TASK TO CARRY OUT
Run through the records and, wherever a line holds the word "misc", return that line.

Saved entries:
++++++++++++++++++++
/-! ### setBus -/

@[simp] theorem State.setBus_modules (s : State) (b : Bus) : (s.setBus b).modules = s.modules := rfl
@[simp] theorem State.setBus_bus (s : State) (b : Bus) : (s.setBus b).bus = b := rfl
@[simp] theorem State.setBus_pic (s : State) (b : Bus) : (s.setBus b).pic = s.pic := rfl
@[simp] theorem State.setBus_vga (s : State) (b : Bus) : (s.setBus b).vga = s.vga := rfl
@[simp] theorem State.setBus_log (s : State) (b : Bus) : (s.setBus b).log = s.log := rfl
@[simp] theorem State.setBus_out (s : State) (b : Bus) : (s.setBus b).out = s.out := rfl
@[simp] theorem State.setBus_faulted (s : State) (b : Bus) : (s.setBus b).faulted = s.faulted := rfl
@[simp] theorem State.setBus_live (s : State) (b : Bus) : (s.setBus b).live = s.live := rfl
@[simp] theorem State.setBus_shutdown (s : State) (b : Bus) : (s.setBus b).shutdown = s.shutdown := rfl
@[simp] theorem State.setBus_input (s : State) (b : Bus) : (s.setBus b).input = s.input := rfl
@[simp] theorem State.setBus_result (s : State) (b : Bus) : (s.setBus b).result = s.result := rfl
@[simp] theorem State.setBus_draws (s : State) (b : Bus) : (s.setBus b).draws = s.draws := rfl

/-! ### setModules -/

@[simp] theorem State.setModules_modules (s : State) (ms : List Module) : (s.setModules ms).modules = ms := rfl
@[simp] theorem State.setModules_bus (s : State) (ms : List Module) : (s.setModules ms).bus = s.bus := rfl
@[simp] theorem State.setModules_pic (s : State) (ms : List Module) : (s.setModules ms).pic = s.pic := rfl
@[simp] theorem State.setModules_vga (s : State) (ms : List Module) : (s.setModules ms).vga = s.vga := rfl
@[simp] theorem State.setModules_log (s : State) (ms : List Module) : (s.setModules ms).log = s.log := rfl
@[simp] theorem State.setModules_out (s : State) (ms : List Module) : (s.setModules ms).out = s.out := rfl
@[simp] theorem State.setModules_faulted (s : State) (ms : List Module) : (s.setModules ms).faulted = s.faulted := rfl
@[simp] theorem State.setModules_live (s : State) (ms : List Module) : (s.setModules ms).live = s.live := rfl
@[simp] theorem State.setModules_shutdown (s : State) (ms : List Module) : (s.setModules ms).shutdown = s.shutdown := rfl
@[simp] theorem State.setModules_input (s : State) (ms : List Module) : (s.setModules ms).input = s.input := rfl
@[simp] theorem State.setModules_result (s : State) (ms : List Module) : (s.setModules ms).result = s.result := rfl
@[simp] theorem State.setModules_draws (s : State) (ms : List Module) : (s.setModules ms).draws = s.draws := rfl

/-! ### reportDeviceError -/

@[simp] theorem reportDeviceError_modules (m : ModuleRef) (s : State) : (reportDeviceError m s).modules = s.modules := rfl
@[simp] theorem reportDeviceError_bus (m : ModuleRef) (s : State) : (reportDeviceError m s).bus = s.bus := rfl
@[simp] theorem reportDeviceError_pic (m : ModuleRef) (s : State) : (reportDeviceError m s).pic = s.pic := rfl
@[simp] theorem reportDeviceError_vga (m : ModuleRef) (s : State) : (reportDeviceError m s).vga = s.vga := rfl
@[simp] theorem reportDeviceError_out (m : ModuleRef) (s : State) : (reportDeviceError m s).out = s.out := rfl
@[simp] theorem reportDeviceError_faulted (m : ModuleRef) (s : State) : (reportDeviceError m s).faulted = s.faulted := rfl
@[simp] theorem reportDeviceError_live (m : ModuleRef) (s : State) : (reportDeviceError m s).live = s.live := rfl
@[simp] theorem reportDeviceError_input (m : ModuleRef) (s : State) : (reportDeviceError m s).input = s.input := rfl
@[simp] theorem reportDeviceError_result (m : ModuleRef) (s : State) : (reportDeviceError m s).result = s.result := rfl
@[simp] theorem reportDeviceError_draws (m : ModuleRef) (s : State) : (reportDeviceError m s).draws = s.draws := rfl
@[simp] theorem reportDeviceError_log (m : ModuleRef) (s : State) : (reportDeviceError m s).log = s.log ++ [.device m] := rfl
@[simp] theorem reportDeviceError_shutdown (m : ModuleRef) (s : State) : (reportDeviceError m s).shutdown = true := rfl

/-! ### raiseFault and stopOp -/

@[simp] theorem raiseFault_modules (e : Fault) (s : State) : (raiseFault e s).modules = s.modules := rfl
@[simp] theorem raiseFault_bus (e : Fault) (s : State) : (raiseFault e s).bus = s.bus := rfl
@[simp] theorem raiseFault_pic (e : Fault) (s : State) : (raiseFault e s).pic = s.pic := rfl
@[simp] theorem raiseFault_vga (e : Fault) (s : State) : (raiseFault e s).vga = s.vga := rfl
@[simp] theorem raiseFault_log (e : Fault) (s : State) : (raiseFault e s).log = s.log := rfl
@[simp] theorem raiseFault_out (e : Fault) (s : State) : (raiseFault e s).out = s.out := rfl
@[simp] theorem raiseFault_faulted (e : Fault) (s : State) : (raiseFault e s).faulted = some e := rfl
@[simp] theorem raiseFault_live (e : Fault) (s : State) : (raiseFault e s).live = s.live := rfl
@[simp] theorem raiseFault_shutdown (e : Fault) (s : State) : (raiseFault e s).shutdown = s.shutdown := rfl
@[simp] theorem raiseFault_input (e : Fault) (s : State) : (raiseFault e s).input = s.input := rfl
@[simp] theorem raiseFault_result (e : Fault) (s : State) : (raiseFault e s).result = s.result := rfl
@[simp] theorem raiseFault_draws (e : Fault) (s : State) : (raiseFault e s).draws = s.draws := rfl
@[simp] theorem stopOp_modules (s : State) : (stopOp s).modules = s.modules := rfl
@[simp] theorem stopOp_bus (s : State) : (stopOp s).bus = s.bus := rfl
@[simp] theorem stopOp_pic (s : State) : (stopOp s).pic = s.pic := rfl
@[simp] theorem stopOp_vga (s : State) : (stopOp s).vga = s.vga := rfl
@[simp] theorem stopOp_log (s : State) : (stopOp s).log = s.log := rfl
@[simp] theorem stopOp_out (s : State) : (stopOp s).out = s.out := rfl
@[simp] theorem stopOp_faulted (s : State) : (stopOp s).faulted = s.faulted := rfl
@[simp] theorem stopOp_live (s : State) : (stopOp s).live = false := rfl
@[simp] theorem stopOp_shutdown (s : State) : (stopOp s).shutdown = s.shutdown := rfl
@[simp] theorem stopOp_input (s : State) : (stopOp s).input = s.input := rfl
@[simp] theorem stopOp_result (s : State) : (stopOp s).result = s.result := rfl
@[simp] theorem stopOp_draws (s : State) : (stopOp s).draws = s.draws := rfl

/-! ### Adapter updates -/


@[simp] theorem markAll_misc (v : Vga) : (markAll v).misc = v.misc := rfl
@[simp] theorem markAll_featureCtl (v : Vga) : (markAll v).featureCtl = v.featureCtl := rfl
@[simp] theorem markAll_subsysEnable (v : Vga) : (markAll v).subsysEnable = v.subsysEnable := rfl
@[simp] theorem markAll_seqIndex (v : Vga) : (markAll v).seqIndex = v.seqIndex := rfl
@[simp] theorem markAll_seq (v : Vga) : (markAll v).seq = v.seq := rfl
@[simp] theorem markAll_crtcIndex (v : Vga) : (markAll v).crtcIndex = v.crtcIndex := rfl
@[simp] theorem markAll_crtc (v : Vga) : (markAll v).crtc = v.crtc := rfl
@[simp] theorem markAll_gcIndex (v : Vga) : (markAll v).gcIndex = v.gcIndex := rfl
@[simp] theorem markAll_gc (v : Vga) : (markAll v).gc = v.gc := rfl
@[simp] theorem markAll_latch (v : Vga) : (markAll v).latch = v.latch := rfl
@[simp] theorem markAll_acFlip (v : Vga) : (markAll v).acFlip = v.acFlip := rfl
@[simp] theorem markAll_acIndex (v : Vga) : (markAll v).acIndex = v.acIndex := rfl
@[simp] theorem markAll_acPas (v : Vga) : (markAll v).acPas = v.acPas := rfl
@[simp] theorem markAll_ac (v : Vga) : (markAll v).ac = v.ac := rfl
@[simp] theorem markAll_pelMask (v : Vga) : (markAll v).pelMask = v.pelMask := rfl
@[simp] theorem markAll_dacWAddr (v : Vga) : (markAll v).dacWAddr = v.dacWAddr := rfl
@[simp] theorem markAll_dacWPhase (v : Vga) : (markAll v).dacWPhase = v.dacWPhase := rfl
@[simp] theorem markAll_dacRAddr (v : Vga) : (markAll v).dacRAddr = v.dacRAddr := rfl
@[simp] theorem markAll_dacRPhase (v : Vga) : (markAll v).dacRPhase = v.dacRPhase := rfl
@[simp] theorem markAll_dacState (v : Vga) : (markAll v).dacState = v.dacState := rfl
@[simp] theorem markAll_palette (v : Vga) : (markAll v).palette = v.palette := rfl
@[simp] theorem markAll_planes (v : Vga) : (markAll v).planes = v.planes := rfl
@[simp] theorem markAll_clean (v : Vga) : (markAll v).clean = [] := rfl
@[simp] theorem markAll_lastSize (v : Vga) : (markAll v).lastSize = v.lastSize := rfl
@[simp] theorem clearTile_misc (t : Tile) (v : Vga) : (clearTile t v).misc = v.misc := rfl
@[simp] theorem clearTile_featureCtl (t : Tile) (v : Vga) : (clearTile t v).featureCtl = v.featureCtl := rfl
@[simp] theorem clearTile_subsysEnable (t : Tile) (v : Vga) : (clearTile t v).subsysEnable = v.subsysEnable := rfl
@[simp] theorem clearTile_seqIndex (t : Tile) (v : Vga) : (clearTile t v).seqIndex = v.seqIndex := rfl
@[simp] theorem clearTile_seq (t : Tile) (v : Vga) : (clearTile t v).seq = v.seq := rfl
@[simp] theorem clearTile_crtcIndex (t : Tile) (v : Vga) : (clearTile t v).crtcIndex = v.crtcIndex := rfl
@[simp] theorem clearTile_crtc (t : Tile) (v : Vga) : (clearTile t v).crtc = v.crtc := rfl
@[simp] theorem clearTile_gcIndex (t : Tile) (v : Vga) : (clearTile t v).gcIndex = v.gcIndex := rfl
@[simp] theorem clearTile_gc (t : Tile) (v : Vga) : (clearTile t v).gc = v.gc := rfl
@[simp] theorem clearTile_latch (t : Tile) (v : Vga) : (clearTile t v).latch = v.latch := rfl
@[simp] theorem clearTile_acFlip (t : Tile) (v : Vga) : (clearTile t v).acFlip = v.acFlip := rfl
@[simp] theorem clearTile_acIndex (t : Tile) (v : Vga) : (clearTile t v).acIndex = v.acIndex := rfl
@[simp] theorem clearTile_acPas (t : Tile) (v : Vga) : (clearTile t v).acPas = v.acPas := rfl
@[simp] theorem clearTile_ac (t : Tile) (v : Vga) : (clearTile t v).ac = v.ac := rfl
@[simp] theorem clearTile_pelMask (t : Tile) (v : Vga) : (clearTile t v).pelMask = v.pelMask := rfl
@[simp] theorem clearTile_dacWAddr (t : Tile) (v : Vga) : (clearTile t v).dacWAddr = v.dacWAddr := rfl
@[simp] theorem clearTile_dacWPhase (t : Tile) (v : Vga) : (clearTile t v).dacWPhase = v.dacWPhase := rfl
@[simp] theorem clearTile_dacRAddr (t : Tile) (v : Vga) : (clearTile t v).dacRAddr = v.dacRAddr := rfl
@[simp] theorem clearTile_dacRPhase (t : Tile) (v : Vga) : (clearTile t v).dacRPhase = v.dacRPhase := rfl
@[simp] theorem clearTile_dacState (t : Tile) (v : Vga) : (clearTile t v).dacState = v.dacState := rfl
@[simp] theorem clearTile_palette (t : Tile) (v : Vga) : (clearTile t v).palette = v.palette := rfl
@[simp] theorem clearTile_planes (t : Tile) (v : Vga) : (clearTile t v).planes = v.planes := rfl
@[simp] theorem clearTile_clean (t : Tile) (v : Vga) : (clearTile t v).clean = tileInsert t v.clean := rfl
@[simp] theorem clearTile_lastSize (t : Tile) (v : Vga) : (clearTile t v).lastSize = v.lastSize := rfl
@[simp] theorem loadLatches_misc (C : Params) (i : BitVec 16) (v : Vga) : (loadLatches C i v).misc = v.misc := rfl
@[simp] theorem loadLatches_featureCtl (C : Params) (i : BitVec 16) (v : Vga) : (loadLatches C i v).featureCtl = v.featureCtl := rfl
@[simp] theorem loadLatches_subsysEnable (C : Params) (i : BitVec 16) (v : Vga) : (loadLatches C i v).subsysEnable = v.subsysEnable := rfl
@[simp] theorem loadLatches_seqIndex (C : Params) (i : BitVec 16) (v : Vga) : (loadLatches C i v).seqIndex = v.seqIndex := rfl
@[simp] theorem loadLatches_seq (C : Params) (i : BitVec 16) (v : Vga) : (loadLatches C i v).seq = v.seq := rfl
@[simp] theorem loadLatches_crtcIndex (C : Params) (i : BitVec 16) (v : Vga) : (loadLatches C i v).crtcIndex = v.crtcIndex := rfl
@[simp] theorem loadLatches_crtc (C : Params) (i : BitVec 16) (v : Vga) : (loadLatches C i v).crtc = v.crtc := rfl
@[simp] theorem loadLatches_gcIndex (C : Params) (i : BitVec 16) (v : Vga) : (loadLatches C i v).gcIndex = v.gcIndex := rfl
@[simp] theorem loadLatches_gc (C : Params) (i : BitVec 16) (v : Vga) : (loadLatches C i v).gc = v.gc := rfl
@[simp] theorem loadLatches_acFlip (C : Params) (i : BitVec 16) (v : Vga) : (loadLatches C i v).acFlip = v.acFlip := rfl
@[simp] theorem loadLatches_acIndex (C : Params) (i : BitVec 16) (v : Vga) : (loadLatches C i v).acIndex = v.acIndex := rfl
@[simp] theorem loadLatches_acPas (C : Params) (i : BitVec 16) (v : Vga) : (loadLatches C i v).acPas = v.acPas := rfl
@[simp] theorem loadLatches_ac (C : Params) (i : BitVec 16) (v : Vga) : (loadLatches C i v).ac = v.ac := rfl
@[simp] theorem loadLatches_pelMask (C : Params) (i : BitVec 16) (v : Vga) : (loadLatches C i v).pelMask = v.pelMask := rfl
@[simp] theorem loadLatches_dacWAddr (C : Params) (i : BitVec 16) (v : Vga) : (loadLatches C i v).dacWAddr = v.dacWAddr := rfl
@[simp] theorem loadLatches_dacWPhase (C : Params) (i : BitVec 16) (v : Vga) : (loadLatches C i v).dacWPhase = v.dacWPhase := rfl
@[simp] theorem loadLatches_dacRAddr (C : Params) (i : BitVec 16) (v : Vga) : (loadLatches C i v).dacRAddr = v.dacRAddr := rfl
@[simp] theorem loadLatches_dacRPhase (C : Params) (i : BitVec 16) (v : Vga) : (loadLatches C i v).dacRPhase = v.dacRPhase := rfl
@[simp] theorem loadLatches_dacState (C : Params) (i : BitVec 16) (v : Vga) : (loadLatches C i v).dacState = v.dacState := rfl
@[simp] theorem loadLatches_palette (C : Params) (i : BitVec 16) (v : Vga) : (loadLatches C i v).palette = v.palette := rfl
@[simp] theorem loadLatches_planes (C : Params) (i : BitVec 16) (v : Vga) : (loadLatches C i v).planes = v.planes := rfl
@[simp] theorem loadLatches_clean (C : Params) (i : BitVec 16) (v : Vga) : (loadLatches C i v).clean = v.clean := rfl
@[simp] theorem loadLatches_lastSize (C : Params) (i : BitVec 16) (v : Vga) : (loadLatches C i v).lastSize = v.lastSize := rfl
@[simp] theorem loadLatches_latch (C : Params) (i : BitVec 16) (v : Vga) (q : Fin 4) :
    (loadLatches C i v).latch.get q = planeRead C v.planes q i := by
  simp [loadLatches, Vector.get]; rfl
++++++++++++++++++++
ANSWER TO THE EXERCISE
@[simp] theorem markAll_misc (v : Vga) : (markAll v).misc = v.misc := rfl
@[simp] theorem clearTile_misc (t : Tile) (v : Vga) : (clearTile t v).misc = v.misc := rfl
@[simp] theorem loadLatches_misc (C : Params) (i : BitVec 16) (v : Vga) : (loadLatches C i v).misc = v.misc := rfl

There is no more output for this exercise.